Action item> Once you find the line with "(s.setPort i x).lastCommit = s.lastCommit := rfl" in the entries below, return exactly every line from it through the line with "(s.setChan i x).pipe = s.pipe := rfl".

Exercise input>

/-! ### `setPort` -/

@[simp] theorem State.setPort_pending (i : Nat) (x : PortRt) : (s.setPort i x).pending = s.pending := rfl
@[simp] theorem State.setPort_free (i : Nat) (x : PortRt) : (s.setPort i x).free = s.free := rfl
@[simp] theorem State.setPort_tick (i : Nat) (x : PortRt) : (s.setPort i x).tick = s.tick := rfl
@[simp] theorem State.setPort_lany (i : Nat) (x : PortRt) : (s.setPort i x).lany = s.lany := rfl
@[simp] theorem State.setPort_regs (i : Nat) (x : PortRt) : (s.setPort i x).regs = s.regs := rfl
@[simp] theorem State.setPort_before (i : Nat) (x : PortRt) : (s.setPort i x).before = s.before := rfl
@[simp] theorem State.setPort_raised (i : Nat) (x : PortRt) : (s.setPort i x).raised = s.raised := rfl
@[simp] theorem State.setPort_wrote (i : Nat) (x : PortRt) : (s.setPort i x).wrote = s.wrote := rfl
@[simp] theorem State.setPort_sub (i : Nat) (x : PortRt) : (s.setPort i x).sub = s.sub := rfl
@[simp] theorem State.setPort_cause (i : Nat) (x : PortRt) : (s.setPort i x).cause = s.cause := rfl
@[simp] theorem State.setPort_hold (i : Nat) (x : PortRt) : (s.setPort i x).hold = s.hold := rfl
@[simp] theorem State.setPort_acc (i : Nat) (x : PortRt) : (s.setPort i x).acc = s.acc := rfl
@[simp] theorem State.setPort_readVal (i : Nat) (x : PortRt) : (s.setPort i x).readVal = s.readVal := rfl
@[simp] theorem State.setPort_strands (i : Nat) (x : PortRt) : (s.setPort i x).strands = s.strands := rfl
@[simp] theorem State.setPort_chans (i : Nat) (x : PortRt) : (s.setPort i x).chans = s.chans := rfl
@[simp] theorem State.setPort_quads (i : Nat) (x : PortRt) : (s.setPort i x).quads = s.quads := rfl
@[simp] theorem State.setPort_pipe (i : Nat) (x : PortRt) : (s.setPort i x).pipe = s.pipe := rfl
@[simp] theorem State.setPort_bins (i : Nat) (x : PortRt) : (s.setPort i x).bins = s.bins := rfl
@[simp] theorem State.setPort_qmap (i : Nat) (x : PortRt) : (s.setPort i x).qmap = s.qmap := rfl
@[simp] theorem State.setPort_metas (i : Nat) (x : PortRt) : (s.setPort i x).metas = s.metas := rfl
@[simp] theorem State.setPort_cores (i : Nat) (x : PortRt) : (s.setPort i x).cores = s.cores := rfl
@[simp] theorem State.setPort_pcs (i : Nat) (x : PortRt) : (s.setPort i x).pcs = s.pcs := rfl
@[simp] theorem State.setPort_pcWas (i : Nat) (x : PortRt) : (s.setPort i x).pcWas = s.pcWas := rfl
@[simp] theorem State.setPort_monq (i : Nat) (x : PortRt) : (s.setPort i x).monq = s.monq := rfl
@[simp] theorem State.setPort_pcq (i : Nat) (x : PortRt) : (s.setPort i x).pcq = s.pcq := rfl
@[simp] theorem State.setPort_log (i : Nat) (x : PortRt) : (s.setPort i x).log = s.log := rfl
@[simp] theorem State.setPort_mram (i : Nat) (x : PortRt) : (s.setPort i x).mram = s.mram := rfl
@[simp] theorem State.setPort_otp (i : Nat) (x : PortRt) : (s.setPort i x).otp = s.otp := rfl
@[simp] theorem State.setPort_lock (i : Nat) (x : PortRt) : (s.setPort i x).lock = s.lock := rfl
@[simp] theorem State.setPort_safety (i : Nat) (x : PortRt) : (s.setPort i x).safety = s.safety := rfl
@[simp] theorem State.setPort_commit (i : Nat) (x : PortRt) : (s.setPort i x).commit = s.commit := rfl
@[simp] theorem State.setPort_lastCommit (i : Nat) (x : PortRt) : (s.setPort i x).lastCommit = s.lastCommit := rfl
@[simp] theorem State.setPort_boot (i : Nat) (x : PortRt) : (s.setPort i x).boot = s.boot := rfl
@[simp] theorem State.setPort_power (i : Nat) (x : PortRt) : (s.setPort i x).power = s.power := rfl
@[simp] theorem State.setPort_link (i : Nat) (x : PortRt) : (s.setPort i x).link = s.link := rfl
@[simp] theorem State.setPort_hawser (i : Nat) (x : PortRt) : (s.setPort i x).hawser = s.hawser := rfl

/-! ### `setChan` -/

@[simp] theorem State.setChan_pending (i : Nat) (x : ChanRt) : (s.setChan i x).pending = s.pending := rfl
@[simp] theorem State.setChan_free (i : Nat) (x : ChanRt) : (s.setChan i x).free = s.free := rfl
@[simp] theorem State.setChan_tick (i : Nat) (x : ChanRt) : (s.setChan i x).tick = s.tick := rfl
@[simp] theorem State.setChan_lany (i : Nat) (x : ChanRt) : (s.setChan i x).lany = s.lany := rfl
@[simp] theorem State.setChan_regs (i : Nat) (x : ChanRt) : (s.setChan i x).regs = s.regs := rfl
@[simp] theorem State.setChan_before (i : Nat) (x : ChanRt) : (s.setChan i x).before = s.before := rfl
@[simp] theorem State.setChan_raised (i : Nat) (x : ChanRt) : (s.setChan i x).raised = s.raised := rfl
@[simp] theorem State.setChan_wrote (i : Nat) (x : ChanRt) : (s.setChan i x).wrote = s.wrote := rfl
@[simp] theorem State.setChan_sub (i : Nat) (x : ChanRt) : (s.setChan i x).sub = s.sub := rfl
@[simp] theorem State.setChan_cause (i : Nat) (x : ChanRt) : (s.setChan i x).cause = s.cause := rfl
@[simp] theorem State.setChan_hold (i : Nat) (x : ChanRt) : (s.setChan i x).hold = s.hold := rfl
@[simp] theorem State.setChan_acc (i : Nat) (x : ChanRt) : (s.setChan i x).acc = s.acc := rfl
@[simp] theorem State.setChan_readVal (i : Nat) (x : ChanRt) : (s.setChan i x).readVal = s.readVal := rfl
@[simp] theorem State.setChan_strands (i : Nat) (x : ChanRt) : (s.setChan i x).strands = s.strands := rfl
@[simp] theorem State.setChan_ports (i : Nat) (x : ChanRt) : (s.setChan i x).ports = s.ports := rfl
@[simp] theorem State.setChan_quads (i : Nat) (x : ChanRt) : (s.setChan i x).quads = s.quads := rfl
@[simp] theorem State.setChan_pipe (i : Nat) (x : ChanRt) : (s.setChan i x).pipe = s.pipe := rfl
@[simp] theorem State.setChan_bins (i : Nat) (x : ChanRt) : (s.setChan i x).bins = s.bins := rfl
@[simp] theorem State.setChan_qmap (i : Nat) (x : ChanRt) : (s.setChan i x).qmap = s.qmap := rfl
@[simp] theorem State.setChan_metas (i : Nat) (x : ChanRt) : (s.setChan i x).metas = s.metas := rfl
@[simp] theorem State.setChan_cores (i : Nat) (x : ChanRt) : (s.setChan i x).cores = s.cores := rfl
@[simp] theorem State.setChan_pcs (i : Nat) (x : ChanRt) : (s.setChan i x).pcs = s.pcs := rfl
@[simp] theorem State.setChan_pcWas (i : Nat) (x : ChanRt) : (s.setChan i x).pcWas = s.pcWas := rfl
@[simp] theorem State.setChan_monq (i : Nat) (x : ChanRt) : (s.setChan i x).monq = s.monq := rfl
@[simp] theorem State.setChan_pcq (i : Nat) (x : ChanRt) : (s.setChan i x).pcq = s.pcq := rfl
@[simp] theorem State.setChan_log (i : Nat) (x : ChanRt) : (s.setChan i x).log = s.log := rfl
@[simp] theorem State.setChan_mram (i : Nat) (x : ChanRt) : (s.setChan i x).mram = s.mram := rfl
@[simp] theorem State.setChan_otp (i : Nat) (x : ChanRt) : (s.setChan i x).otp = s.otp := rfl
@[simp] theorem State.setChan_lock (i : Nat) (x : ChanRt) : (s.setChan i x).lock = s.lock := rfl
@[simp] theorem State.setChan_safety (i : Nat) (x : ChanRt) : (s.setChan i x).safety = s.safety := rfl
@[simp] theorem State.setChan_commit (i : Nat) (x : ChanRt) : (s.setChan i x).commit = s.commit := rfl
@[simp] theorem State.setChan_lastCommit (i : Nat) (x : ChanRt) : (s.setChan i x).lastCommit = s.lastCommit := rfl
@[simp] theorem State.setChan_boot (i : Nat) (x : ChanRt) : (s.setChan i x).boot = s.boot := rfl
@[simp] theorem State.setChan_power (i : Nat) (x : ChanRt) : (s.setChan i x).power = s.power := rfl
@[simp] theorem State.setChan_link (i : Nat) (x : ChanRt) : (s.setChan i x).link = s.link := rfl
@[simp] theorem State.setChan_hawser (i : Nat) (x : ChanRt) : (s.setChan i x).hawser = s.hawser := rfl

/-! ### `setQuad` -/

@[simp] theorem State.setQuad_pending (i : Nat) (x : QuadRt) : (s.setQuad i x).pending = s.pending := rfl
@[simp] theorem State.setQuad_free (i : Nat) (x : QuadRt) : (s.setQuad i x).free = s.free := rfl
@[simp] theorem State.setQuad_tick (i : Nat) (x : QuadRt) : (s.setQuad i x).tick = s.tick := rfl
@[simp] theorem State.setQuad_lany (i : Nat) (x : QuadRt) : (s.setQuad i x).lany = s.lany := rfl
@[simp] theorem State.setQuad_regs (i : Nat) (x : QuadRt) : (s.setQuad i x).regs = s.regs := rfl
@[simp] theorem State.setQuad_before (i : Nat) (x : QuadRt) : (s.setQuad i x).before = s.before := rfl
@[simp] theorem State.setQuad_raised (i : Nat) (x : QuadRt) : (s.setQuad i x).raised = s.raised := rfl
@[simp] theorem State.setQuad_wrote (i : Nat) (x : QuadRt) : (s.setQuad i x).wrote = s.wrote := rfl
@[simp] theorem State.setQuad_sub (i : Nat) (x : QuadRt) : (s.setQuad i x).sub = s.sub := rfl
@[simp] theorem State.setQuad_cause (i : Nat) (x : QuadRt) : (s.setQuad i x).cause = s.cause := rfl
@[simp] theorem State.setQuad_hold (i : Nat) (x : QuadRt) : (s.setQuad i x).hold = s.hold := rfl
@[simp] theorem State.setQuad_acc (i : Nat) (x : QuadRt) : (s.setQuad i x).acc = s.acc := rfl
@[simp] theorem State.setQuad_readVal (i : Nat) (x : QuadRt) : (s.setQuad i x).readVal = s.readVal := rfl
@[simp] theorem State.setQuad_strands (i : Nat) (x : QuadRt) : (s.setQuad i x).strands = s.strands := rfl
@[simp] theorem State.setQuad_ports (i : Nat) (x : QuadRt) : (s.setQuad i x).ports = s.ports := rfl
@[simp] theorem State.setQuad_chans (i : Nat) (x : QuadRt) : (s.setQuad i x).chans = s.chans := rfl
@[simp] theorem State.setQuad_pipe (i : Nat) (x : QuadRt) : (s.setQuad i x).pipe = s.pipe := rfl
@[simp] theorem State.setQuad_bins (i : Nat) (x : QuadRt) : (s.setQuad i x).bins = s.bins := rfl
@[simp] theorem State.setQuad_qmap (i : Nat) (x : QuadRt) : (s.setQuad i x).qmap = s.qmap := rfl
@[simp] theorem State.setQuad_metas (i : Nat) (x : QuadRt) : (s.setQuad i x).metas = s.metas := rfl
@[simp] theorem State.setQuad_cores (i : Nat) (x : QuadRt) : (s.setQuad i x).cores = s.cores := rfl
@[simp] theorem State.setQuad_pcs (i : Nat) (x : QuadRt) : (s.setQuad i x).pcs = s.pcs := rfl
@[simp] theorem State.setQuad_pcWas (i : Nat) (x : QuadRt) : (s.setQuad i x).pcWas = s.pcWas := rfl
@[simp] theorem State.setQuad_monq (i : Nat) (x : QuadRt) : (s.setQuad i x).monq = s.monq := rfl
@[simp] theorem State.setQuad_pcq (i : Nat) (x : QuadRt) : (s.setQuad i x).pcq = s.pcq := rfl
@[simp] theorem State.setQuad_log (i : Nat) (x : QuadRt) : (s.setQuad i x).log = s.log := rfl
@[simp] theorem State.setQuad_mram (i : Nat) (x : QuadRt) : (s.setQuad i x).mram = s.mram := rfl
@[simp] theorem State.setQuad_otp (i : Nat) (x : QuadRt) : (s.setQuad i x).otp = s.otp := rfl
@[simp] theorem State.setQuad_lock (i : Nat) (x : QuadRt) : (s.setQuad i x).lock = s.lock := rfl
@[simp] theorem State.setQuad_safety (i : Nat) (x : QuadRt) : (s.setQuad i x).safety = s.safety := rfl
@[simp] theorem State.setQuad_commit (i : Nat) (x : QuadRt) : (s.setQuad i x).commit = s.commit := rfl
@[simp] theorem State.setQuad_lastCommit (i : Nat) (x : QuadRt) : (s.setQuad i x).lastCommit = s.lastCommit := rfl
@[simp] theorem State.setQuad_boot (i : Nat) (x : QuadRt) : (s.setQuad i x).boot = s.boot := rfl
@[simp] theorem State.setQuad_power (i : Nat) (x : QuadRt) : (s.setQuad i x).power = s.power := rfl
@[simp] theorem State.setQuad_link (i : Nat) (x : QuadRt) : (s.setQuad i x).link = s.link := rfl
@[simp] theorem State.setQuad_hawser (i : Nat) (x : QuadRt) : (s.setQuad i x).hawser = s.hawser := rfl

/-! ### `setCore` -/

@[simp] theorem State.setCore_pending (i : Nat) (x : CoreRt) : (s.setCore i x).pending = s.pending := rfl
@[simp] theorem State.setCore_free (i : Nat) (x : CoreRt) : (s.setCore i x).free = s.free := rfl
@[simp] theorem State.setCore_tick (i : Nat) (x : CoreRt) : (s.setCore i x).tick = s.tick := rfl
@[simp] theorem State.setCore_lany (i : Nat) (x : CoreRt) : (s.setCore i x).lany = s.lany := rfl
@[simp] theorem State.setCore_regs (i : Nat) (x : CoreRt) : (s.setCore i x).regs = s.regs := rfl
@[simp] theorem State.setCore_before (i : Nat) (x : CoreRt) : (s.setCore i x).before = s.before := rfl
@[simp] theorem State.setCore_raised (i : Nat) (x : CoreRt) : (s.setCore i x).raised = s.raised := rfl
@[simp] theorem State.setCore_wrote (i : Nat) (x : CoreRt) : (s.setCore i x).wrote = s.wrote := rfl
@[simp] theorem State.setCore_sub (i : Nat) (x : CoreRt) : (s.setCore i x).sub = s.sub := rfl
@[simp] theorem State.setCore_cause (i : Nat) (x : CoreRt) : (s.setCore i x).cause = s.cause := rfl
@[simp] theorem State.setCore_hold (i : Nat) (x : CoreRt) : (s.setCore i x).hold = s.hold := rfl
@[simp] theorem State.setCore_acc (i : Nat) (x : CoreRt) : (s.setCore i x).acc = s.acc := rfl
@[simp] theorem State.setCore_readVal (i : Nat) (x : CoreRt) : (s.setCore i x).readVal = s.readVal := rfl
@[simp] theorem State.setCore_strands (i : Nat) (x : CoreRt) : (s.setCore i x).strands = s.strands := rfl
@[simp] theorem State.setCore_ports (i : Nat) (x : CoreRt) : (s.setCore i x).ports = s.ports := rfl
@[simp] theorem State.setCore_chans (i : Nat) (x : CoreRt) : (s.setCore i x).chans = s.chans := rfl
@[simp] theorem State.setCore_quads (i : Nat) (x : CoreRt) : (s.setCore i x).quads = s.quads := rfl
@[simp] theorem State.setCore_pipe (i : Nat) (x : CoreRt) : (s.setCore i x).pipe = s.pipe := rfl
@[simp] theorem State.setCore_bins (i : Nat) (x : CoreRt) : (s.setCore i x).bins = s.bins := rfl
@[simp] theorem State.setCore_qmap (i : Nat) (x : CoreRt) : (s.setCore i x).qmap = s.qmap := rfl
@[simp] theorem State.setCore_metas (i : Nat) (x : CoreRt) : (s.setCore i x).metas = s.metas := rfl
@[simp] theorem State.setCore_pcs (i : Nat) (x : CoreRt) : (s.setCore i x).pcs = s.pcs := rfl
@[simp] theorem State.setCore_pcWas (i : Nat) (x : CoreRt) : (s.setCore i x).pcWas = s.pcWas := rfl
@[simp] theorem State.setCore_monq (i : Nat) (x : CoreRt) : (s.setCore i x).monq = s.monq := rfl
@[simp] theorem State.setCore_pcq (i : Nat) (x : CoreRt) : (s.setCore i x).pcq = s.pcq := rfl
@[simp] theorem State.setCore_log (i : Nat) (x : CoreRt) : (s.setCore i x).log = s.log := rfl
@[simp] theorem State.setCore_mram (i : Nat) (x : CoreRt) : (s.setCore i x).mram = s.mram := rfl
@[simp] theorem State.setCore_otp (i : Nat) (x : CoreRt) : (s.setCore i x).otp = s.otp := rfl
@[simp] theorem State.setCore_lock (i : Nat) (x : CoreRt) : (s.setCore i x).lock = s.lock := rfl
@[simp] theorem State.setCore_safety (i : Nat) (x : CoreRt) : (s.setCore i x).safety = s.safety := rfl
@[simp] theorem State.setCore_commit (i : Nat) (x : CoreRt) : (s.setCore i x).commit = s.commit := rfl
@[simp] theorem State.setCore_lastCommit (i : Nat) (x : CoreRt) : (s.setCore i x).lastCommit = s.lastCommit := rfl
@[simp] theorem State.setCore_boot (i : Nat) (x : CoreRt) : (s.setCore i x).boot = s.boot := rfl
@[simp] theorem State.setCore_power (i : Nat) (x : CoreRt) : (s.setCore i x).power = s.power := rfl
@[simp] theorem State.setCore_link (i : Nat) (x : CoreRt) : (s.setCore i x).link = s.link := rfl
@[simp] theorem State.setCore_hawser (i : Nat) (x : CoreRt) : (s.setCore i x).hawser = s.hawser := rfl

Answer box>
@[simp] theorem State.setPort_lastCommit (i : Nat) (x : PortRt) : (s.setPort i x).lastCommit = s.lastCommit := rfl
@[simp] theorem State.setPort_boot (i : Nat) (x : PortRt) : (s.setPort i x).boot = s.boot := rfl
@[simp] theorem State.setPort_power (i : Nat) (x : PortRt) : (s.setPort i x).power = s.power := rfl
@[simp] theorem State.setPort_link (i : Nat) (x : PortRt) : (s.setPort i x).link = s.link := rfl
@[simp] theorem State.setPort_hawser (i : Nat) (x : PortRt) : (s.setPort i x).hawser = s.hawser := rfl

/-! ### `setChan` -/

@[simp] theorem State.setChan_pending (i : Nat) (x : ChanRt) : (s.setChan i x).pending = s.pending := rfl
@[simp] theorem State.setChan_free (i : Nat) (x : ChanRt) : (s.setChan i x).free = s.free := rfl
@[simp] theorem State.setChan_tick (i : Nat) (x : ChanRt) : (s.setChan i x).tick = s.tick := rfl
@[simp] theorem State.setChan_lany (i : Nat) (x : ChanRt) : (s.setChan i x).lany = s.lany := rfl
@[simp] theorem State.setChan_regs (i : Nat) (x : ChanRt) : (s.setChan i x).regs = s.regs := rfl
@[simp] theorem State.setChan_before (i : Nat) (x : ChanRt) : (s.setChan i x).before = s.before := rfl
@[simp] theorem State.setChan_raised (i : Nat) (x : ChanRt) : (s.setChan i x).raised = s.raised := rfl
@[simp] theorem State.setChan_wrote (i : Nat) (x : ChanRt) : (s.setChan i x).wrote = s.wrote := rfl
@[simp] theorem State.setChan_sub (i : Nat) (x : ChanRt) : (s.setChan i x).sub = s.sub := rfl
@[simp] theorem State.setChan_cause (i : Nat) (x : ChanRt) : (s.setChan i x).cause = s.cause := rfl
@[simp] theorem State.setChan_hold (i : Nat) (x : ChanRt) : (s.setChan i x).hold = s.hold := rfl
@[simp] theorem State.setChan_acc (i : Nat) (x : ChanRt) : (s.setChan i x).acc = s.acc := rfl
@[simp] theorem State.setChan_readVal (i : Nat) (x : ChanRt) : (s.setChan i x).readVal = s.readVal := rfl
@[simp] theorem State.setChan_strands (i : Nat) (x : ChanRt) : (s.setChan i x).strands = s.strands := rfl
@[simp] theorem State.setChan_ports (i : Nat) (x : ChanRt) : (s.setChan i x).ports = s.ports := rfl
@[simp] theorem State.setChan_quads (i : Nat) (x : ChanRt) : (s.setChan i x).quads = s.quads := rfl
@[simp] theorem State.setChan_pipe (i : Nat) (x : ChanRt) : (s.setChan i x).pipe = s.pipe := rfl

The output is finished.